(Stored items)
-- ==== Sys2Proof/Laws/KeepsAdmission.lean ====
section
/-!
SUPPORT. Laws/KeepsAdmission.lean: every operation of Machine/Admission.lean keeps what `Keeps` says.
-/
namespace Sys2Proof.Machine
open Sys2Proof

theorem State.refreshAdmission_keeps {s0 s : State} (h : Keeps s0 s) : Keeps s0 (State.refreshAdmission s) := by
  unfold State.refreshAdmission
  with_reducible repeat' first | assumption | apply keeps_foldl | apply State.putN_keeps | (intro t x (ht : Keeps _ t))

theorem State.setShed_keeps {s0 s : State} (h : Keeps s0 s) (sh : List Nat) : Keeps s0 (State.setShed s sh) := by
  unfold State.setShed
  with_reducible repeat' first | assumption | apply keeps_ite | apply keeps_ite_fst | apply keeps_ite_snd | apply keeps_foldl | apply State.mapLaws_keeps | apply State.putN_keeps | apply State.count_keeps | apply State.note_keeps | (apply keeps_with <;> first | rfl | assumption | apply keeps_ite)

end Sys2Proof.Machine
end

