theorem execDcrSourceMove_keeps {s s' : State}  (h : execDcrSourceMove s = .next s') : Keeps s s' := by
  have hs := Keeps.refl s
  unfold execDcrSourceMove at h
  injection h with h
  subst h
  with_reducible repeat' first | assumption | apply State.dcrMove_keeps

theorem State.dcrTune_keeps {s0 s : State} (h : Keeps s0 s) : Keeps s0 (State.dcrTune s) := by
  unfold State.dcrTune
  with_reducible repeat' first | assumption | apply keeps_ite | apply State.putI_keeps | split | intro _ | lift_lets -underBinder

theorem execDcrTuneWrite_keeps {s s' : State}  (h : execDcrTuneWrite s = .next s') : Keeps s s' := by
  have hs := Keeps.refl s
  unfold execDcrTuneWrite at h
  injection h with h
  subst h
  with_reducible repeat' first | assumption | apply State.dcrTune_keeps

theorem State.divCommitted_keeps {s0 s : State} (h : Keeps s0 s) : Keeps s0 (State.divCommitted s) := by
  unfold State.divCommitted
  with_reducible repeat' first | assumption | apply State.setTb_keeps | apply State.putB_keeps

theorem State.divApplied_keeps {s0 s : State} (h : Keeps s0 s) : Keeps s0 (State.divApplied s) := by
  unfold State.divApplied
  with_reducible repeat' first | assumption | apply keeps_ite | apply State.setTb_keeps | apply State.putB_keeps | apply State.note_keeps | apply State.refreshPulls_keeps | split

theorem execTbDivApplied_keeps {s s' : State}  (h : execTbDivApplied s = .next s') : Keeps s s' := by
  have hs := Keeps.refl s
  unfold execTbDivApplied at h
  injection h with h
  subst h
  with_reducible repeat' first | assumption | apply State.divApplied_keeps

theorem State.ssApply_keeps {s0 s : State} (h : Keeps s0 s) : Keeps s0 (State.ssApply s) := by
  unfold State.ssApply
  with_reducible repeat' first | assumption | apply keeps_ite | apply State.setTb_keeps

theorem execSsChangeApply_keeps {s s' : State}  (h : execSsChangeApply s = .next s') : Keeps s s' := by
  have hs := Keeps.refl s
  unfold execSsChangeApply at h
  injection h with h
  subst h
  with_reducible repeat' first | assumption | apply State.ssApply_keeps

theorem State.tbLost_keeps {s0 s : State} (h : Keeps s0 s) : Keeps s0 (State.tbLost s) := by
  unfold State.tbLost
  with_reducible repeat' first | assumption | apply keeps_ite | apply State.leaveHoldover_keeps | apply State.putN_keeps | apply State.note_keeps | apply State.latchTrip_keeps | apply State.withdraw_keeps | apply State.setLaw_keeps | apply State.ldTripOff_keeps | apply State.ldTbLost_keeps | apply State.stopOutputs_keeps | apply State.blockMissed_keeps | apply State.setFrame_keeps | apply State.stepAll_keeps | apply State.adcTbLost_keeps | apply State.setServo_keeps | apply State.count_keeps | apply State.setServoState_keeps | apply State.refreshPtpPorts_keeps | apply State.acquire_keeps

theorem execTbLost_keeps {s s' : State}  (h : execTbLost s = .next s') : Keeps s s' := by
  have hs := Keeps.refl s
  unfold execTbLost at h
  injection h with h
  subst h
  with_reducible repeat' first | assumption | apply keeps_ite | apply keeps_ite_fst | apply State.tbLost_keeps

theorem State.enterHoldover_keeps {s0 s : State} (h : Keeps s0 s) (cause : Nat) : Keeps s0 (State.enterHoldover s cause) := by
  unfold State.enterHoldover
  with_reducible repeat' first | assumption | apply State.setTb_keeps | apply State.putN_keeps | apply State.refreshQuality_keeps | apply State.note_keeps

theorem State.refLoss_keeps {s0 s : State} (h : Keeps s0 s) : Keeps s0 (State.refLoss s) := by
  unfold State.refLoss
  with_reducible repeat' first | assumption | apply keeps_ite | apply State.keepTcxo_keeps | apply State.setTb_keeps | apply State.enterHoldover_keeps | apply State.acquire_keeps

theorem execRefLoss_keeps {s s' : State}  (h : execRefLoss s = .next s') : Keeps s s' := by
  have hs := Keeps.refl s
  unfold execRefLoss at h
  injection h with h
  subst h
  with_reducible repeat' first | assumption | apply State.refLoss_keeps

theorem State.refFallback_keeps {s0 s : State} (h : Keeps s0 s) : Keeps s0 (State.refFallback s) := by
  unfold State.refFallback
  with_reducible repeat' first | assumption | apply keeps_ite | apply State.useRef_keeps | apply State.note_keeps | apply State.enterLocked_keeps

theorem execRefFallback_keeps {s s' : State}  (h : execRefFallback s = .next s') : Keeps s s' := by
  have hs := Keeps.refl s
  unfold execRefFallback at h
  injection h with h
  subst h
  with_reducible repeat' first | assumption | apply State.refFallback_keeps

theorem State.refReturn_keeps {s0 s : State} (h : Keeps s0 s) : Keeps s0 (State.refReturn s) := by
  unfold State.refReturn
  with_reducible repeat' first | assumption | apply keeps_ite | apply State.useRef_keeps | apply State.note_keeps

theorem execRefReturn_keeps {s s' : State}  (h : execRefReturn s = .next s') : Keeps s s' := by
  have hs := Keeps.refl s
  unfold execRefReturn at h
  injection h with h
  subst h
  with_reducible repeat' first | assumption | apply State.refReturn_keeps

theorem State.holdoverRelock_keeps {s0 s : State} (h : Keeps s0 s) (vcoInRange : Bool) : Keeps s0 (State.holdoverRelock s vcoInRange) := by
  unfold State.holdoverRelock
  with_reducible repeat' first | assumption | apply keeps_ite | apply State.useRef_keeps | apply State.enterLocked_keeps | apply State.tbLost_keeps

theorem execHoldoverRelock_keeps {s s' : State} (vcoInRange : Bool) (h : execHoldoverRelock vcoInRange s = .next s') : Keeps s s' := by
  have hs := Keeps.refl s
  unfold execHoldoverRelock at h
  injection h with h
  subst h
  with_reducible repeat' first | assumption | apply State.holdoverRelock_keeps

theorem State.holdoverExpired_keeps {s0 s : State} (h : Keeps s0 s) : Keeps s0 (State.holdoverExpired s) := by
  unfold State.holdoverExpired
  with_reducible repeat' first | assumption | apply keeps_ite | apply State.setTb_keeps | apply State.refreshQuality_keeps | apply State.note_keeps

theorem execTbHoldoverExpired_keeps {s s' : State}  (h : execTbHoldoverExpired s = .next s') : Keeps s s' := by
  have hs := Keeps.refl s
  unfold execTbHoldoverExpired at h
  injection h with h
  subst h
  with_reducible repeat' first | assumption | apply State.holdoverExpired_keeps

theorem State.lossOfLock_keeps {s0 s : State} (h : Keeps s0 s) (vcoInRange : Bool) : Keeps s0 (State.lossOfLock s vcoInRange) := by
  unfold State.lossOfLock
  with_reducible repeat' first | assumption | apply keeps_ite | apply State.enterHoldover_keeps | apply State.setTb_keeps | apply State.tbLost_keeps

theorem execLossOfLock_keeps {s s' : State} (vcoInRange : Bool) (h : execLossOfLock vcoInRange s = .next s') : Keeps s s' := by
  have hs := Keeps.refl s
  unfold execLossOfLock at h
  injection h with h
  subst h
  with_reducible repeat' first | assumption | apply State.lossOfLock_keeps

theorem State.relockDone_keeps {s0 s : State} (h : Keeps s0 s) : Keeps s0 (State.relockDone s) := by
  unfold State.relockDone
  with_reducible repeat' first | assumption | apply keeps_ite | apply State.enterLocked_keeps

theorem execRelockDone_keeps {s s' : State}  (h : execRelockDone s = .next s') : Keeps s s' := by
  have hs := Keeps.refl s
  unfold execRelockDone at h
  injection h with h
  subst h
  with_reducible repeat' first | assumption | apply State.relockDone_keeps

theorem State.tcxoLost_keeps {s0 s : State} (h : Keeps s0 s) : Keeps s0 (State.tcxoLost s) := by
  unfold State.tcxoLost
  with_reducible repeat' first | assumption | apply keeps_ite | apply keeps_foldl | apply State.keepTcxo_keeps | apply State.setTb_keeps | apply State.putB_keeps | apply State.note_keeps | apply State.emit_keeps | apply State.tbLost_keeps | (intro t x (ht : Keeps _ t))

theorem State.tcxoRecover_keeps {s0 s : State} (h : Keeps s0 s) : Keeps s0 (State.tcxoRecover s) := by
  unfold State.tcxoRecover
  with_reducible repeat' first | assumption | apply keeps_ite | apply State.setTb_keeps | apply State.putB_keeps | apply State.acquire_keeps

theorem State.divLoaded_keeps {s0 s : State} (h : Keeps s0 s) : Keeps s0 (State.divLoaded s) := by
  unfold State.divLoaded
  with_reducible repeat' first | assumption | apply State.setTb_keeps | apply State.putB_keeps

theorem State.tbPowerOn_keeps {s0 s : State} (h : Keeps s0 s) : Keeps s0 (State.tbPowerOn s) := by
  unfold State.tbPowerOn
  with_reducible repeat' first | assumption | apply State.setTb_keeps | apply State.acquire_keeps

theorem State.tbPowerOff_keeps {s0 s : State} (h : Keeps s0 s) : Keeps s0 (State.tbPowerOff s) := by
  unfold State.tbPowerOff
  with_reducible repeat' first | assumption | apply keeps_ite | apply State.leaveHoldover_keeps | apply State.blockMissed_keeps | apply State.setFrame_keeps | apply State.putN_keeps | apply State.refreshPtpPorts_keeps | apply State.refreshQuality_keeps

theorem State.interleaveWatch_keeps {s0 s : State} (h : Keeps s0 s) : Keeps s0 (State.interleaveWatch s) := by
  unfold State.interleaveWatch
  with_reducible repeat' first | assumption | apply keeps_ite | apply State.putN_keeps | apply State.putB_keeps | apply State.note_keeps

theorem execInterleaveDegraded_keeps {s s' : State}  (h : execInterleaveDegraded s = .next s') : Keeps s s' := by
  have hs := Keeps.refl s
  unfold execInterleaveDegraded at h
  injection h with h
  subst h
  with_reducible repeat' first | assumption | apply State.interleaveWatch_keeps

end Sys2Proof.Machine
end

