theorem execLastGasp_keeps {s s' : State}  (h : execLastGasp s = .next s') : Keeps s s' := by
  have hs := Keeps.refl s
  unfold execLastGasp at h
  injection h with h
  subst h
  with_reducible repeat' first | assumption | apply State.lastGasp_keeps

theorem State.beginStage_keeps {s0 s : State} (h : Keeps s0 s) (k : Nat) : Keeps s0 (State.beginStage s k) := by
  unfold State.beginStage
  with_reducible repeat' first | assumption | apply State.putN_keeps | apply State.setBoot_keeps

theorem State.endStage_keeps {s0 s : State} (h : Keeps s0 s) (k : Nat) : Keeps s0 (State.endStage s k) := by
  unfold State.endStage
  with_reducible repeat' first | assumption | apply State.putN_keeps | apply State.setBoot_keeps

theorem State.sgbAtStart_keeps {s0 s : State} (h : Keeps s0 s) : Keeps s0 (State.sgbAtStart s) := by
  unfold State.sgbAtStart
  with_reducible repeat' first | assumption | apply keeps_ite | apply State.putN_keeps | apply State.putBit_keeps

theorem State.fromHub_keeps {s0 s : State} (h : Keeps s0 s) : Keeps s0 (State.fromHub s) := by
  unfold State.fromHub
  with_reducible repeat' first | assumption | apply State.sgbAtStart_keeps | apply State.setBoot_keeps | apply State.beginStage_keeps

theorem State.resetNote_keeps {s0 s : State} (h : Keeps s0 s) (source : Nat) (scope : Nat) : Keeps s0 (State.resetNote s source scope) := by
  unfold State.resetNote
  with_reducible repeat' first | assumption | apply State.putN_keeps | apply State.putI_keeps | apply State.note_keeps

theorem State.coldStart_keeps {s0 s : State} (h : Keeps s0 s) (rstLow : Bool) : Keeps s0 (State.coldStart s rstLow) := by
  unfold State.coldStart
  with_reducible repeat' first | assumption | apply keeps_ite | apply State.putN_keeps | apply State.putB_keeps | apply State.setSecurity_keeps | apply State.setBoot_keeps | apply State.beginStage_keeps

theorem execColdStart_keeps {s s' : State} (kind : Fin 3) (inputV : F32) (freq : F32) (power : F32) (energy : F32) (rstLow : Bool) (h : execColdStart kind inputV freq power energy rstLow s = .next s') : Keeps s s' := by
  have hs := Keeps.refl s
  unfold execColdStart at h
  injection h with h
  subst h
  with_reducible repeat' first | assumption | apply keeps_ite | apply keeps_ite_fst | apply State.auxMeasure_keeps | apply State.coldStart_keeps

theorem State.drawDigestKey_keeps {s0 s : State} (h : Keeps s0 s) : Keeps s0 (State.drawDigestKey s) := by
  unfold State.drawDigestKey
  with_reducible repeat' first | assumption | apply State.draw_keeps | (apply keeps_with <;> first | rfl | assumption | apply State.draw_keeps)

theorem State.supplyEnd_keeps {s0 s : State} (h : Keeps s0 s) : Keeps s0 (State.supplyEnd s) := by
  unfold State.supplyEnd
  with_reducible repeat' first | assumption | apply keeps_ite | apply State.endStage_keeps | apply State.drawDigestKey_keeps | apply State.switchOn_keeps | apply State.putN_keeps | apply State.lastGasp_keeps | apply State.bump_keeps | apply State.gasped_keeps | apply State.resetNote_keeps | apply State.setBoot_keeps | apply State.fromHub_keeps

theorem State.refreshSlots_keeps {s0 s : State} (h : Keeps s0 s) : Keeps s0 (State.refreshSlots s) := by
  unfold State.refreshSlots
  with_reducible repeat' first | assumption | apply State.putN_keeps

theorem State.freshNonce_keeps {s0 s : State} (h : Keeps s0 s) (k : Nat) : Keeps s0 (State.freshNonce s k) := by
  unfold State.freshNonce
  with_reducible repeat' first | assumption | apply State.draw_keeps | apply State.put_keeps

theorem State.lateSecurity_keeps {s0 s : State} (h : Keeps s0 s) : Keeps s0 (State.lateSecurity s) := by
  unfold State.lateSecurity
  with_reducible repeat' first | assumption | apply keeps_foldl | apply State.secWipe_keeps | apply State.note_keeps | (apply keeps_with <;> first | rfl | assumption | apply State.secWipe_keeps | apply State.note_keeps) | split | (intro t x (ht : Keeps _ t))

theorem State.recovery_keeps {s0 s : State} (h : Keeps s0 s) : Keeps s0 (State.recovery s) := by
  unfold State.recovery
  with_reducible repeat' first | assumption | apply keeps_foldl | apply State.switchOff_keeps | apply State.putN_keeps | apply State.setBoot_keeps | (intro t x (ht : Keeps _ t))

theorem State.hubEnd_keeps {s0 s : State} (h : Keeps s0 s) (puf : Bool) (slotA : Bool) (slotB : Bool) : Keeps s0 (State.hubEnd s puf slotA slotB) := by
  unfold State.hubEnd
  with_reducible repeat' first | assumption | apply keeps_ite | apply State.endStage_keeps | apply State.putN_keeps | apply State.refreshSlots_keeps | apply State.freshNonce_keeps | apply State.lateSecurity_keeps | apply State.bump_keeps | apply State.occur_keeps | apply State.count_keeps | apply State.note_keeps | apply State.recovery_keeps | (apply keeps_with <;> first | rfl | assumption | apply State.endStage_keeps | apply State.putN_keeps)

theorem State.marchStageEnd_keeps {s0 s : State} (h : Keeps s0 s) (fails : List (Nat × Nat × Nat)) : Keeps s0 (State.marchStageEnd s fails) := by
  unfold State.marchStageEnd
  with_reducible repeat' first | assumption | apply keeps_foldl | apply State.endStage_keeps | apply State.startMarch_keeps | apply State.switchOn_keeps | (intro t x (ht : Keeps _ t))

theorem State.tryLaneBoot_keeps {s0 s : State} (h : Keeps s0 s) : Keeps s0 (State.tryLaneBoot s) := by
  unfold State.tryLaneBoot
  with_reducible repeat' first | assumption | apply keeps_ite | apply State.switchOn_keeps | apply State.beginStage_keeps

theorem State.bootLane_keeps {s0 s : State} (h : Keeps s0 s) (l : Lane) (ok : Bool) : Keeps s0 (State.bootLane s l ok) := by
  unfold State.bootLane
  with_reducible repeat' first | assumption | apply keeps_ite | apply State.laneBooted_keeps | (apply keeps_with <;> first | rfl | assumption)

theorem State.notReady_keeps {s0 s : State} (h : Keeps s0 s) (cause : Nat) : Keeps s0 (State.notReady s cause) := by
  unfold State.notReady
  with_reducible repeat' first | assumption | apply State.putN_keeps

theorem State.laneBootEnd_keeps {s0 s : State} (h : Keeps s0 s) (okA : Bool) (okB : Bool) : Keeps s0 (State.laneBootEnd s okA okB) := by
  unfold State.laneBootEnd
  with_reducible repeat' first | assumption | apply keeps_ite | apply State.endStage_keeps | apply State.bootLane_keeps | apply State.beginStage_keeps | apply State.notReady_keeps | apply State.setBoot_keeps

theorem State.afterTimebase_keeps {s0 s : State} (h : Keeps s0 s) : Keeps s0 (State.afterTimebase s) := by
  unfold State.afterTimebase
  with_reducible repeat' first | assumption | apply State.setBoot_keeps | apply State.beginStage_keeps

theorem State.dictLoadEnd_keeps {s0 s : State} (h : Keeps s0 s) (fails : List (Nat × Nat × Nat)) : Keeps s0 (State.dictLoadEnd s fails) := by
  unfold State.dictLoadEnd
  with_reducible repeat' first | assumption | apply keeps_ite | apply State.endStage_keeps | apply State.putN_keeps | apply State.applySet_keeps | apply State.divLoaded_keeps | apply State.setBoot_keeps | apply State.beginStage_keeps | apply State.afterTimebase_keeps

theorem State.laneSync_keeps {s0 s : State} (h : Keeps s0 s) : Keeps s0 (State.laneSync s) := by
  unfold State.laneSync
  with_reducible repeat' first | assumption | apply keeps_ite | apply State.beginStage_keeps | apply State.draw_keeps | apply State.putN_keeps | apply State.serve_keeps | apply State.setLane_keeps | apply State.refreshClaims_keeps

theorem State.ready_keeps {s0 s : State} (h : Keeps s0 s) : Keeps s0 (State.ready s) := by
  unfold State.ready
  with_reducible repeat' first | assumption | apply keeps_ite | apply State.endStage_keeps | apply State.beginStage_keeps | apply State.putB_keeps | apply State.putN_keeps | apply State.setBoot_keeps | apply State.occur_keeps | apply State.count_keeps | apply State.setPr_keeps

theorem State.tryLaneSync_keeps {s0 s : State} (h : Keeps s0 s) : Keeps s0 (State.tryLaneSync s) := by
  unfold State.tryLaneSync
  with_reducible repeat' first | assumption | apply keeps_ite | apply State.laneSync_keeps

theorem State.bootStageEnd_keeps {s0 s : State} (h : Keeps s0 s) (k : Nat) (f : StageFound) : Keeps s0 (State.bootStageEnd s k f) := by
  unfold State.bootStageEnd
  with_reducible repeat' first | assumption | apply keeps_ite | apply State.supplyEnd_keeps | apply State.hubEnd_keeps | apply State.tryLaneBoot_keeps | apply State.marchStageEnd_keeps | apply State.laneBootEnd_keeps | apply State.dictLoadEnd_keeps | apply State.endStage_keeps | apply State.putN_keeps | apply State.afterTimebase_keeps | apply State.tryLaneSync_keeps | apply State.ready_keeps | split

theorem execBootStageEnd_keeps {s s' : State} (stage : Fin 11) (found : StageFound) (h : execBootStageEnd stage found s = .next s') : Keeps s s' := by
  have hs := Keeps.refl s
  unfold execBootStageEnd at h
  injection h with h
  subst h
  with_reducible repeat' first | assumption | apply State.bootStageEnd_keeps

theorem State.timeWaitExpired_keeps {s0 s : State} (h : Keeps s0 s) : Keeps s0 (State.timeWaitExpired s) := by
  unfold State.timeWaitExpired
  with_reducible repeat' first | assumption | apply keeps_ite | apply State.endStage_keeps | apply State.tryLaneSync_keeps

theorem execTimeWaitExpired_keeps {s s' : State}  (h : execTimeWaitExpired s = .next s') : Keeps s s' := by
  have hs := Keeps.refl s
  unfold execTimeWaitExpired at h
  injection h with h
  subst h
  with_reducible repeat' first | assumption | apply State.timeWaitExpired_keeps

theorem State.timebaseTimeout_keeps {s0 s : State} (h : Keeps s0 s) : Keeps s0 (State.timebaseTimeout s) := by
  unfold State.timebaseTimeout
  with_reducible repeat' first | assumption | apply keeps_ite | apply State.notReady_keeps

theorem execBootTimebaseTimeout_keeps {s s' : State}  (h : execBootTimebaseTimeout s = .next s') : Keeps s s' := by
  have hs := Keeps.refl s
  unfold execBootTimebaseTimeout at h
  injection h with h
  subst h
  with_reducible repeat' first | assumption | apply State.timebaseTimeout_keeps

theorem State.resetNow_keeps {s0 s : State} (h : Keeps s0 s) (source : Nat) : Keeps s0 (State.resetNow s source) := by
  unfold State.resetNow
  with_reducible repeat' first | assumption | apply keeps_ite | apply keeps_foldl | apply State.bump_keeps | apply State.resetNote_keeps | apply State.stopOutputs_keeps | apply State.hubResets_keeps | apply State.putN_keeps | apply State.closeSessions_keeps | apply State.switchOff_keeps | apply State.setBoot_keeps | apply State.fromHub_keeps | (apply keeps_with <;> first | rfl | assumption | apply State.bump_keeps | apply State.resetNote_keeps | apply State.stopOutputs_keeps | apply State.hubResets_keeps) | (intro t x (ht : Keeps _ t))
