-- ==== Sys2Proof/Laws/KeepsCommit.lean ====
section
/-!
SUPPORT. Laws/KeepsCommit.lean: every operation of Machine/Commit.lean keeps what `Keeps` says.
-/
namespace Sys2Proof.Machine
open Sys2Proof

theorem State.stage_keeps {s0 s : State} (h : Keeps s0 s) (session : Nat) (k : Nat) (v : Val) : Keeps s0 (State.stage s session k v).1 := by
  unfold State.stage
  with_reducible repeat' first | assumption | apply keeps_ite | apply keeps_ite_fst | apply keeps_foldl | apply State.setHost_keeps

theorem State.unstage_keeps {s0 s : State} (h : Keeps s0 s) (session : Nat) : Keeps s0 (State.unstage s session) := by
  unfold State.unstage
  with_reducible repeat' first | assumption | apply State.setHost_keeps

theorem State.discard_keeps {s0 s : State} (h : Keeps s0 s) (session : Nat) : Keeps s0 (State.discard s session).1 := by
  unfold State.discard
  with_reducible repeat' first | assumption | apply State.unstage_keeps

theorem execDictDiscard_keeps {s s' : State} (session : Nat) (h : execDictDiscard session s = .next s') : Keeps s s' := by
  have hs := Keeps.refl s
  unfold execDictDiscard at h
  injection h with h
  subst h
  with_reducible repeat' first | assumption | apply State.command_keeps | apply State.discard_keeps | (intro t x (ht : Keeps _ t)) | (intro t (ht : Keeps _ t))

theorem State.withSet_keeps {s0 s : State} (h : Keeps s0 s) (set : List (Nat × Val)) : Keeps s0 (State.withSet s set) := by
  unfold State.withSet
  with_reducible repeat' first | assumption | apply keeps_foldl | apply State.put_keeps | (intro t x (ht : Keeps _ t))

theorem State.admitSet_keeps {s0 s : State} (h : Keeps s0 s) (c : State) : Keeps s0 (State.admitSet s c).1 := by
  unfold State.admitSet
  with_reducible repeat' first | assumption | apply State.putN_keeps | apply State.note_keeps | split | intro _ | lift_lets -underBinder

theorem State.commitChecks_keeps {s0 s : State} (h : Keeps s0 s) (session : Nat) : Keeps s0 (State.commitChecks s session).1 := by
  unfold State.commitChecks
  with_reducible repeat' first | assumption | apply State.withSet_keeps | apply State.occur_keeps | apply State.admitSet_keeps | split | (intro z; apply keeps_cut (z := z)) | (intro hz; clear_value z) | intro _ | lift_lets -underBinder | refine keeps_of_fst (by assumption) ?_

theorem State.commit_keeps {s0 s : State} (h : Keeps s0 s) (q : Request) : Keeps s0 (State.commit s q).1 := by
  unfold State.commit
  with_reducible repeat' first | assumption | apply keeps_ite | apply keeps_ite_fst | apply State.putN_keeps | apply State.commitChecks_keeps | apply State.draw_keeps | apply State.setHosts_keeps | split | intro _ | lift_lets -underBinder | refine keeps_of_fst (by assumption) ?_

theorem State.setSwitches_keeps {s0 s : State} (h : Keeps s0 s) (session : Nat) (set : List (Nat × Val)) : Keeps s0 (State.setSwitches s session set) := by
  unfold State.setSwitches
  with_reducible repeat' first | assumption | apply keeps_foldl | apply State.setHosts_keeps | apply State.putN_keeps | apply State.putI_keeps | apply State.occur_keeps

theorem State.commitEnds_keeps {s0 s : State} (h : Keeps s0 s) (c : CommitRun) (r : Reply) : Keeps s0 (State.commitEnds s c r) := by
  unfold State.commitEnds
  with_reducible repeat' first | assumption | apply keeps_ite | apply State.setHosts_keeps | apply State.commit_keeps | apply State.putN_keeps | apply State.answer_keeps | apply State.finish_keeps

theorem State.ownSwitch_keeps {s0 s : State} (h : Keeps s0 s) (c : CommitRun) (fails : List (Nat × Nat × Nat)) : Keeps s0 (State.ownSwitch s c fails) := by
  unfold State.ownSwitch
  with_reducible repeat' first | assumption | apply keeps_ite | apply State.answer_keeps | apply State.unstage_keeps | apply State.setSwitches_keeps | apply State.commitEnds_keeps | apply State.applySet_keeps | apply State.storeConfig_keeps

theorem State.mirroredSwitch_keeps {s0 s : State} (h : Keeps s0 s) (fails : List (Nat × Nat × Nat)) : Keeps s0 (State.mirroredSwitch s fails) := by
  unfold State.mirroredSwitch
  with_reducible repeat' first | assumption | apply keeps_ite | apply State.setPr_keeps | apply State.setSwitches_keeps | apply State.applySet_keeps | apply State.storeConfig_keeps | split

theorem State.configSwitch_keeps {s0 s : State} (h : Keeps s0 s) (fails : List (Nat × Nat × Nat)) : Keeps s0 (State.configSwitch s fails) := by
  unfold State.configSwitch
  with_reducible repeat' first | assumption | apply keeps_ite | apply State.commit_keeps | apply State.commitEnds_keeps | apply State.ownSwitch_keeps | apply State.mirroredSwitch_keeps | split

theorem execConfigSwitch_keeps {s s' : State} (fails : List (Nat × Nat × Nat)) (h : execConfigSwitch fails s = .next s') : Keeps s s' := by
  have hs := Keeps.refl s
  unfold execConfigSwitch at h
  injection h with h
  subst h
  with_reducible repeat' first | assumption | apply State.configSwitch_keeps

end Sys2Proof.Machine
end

> What is required: Take the stretch of lines above from the one containing "State.enterLocked_keeps | apply State.tbLost_keeps" through the one containing "State.setTb_keeps | apply State.refreshQuality_keeps" and repeat it exactly, adding no other line.

> Solution to the exercise:
  with_reducible repeat' first | assumption | apply keeps_ite | apply State.useRef_keeps | apply State.enterLocked_keeps | apply State.tbLost_keeps

theorem execHoldoverRelock_keeps {s s' : State} (vcoInRange : Bool) (h : execHoldoverRelock vcoInRange s = .next s') : Keeps s s' := by
  have hs := Keeps.refl s
  unfold execHoldoverRelock at h
  injection h with h
  subst h
  with_reducible repeat' first | assumption | apply State.holdoverRelock_keeps

theorem State.holdoverExpired_keeps {s0 s : State} (h : Keeps s0 s) : Keeps s0 (State.holdoverExpired s) := by
  unfold State.holdoverExpired
  with_reducible repeat' first | assumption | apply keeps_ite | apply State.setTb_keeps | apply State.refreshQuality_keeps | apply State.note_keeps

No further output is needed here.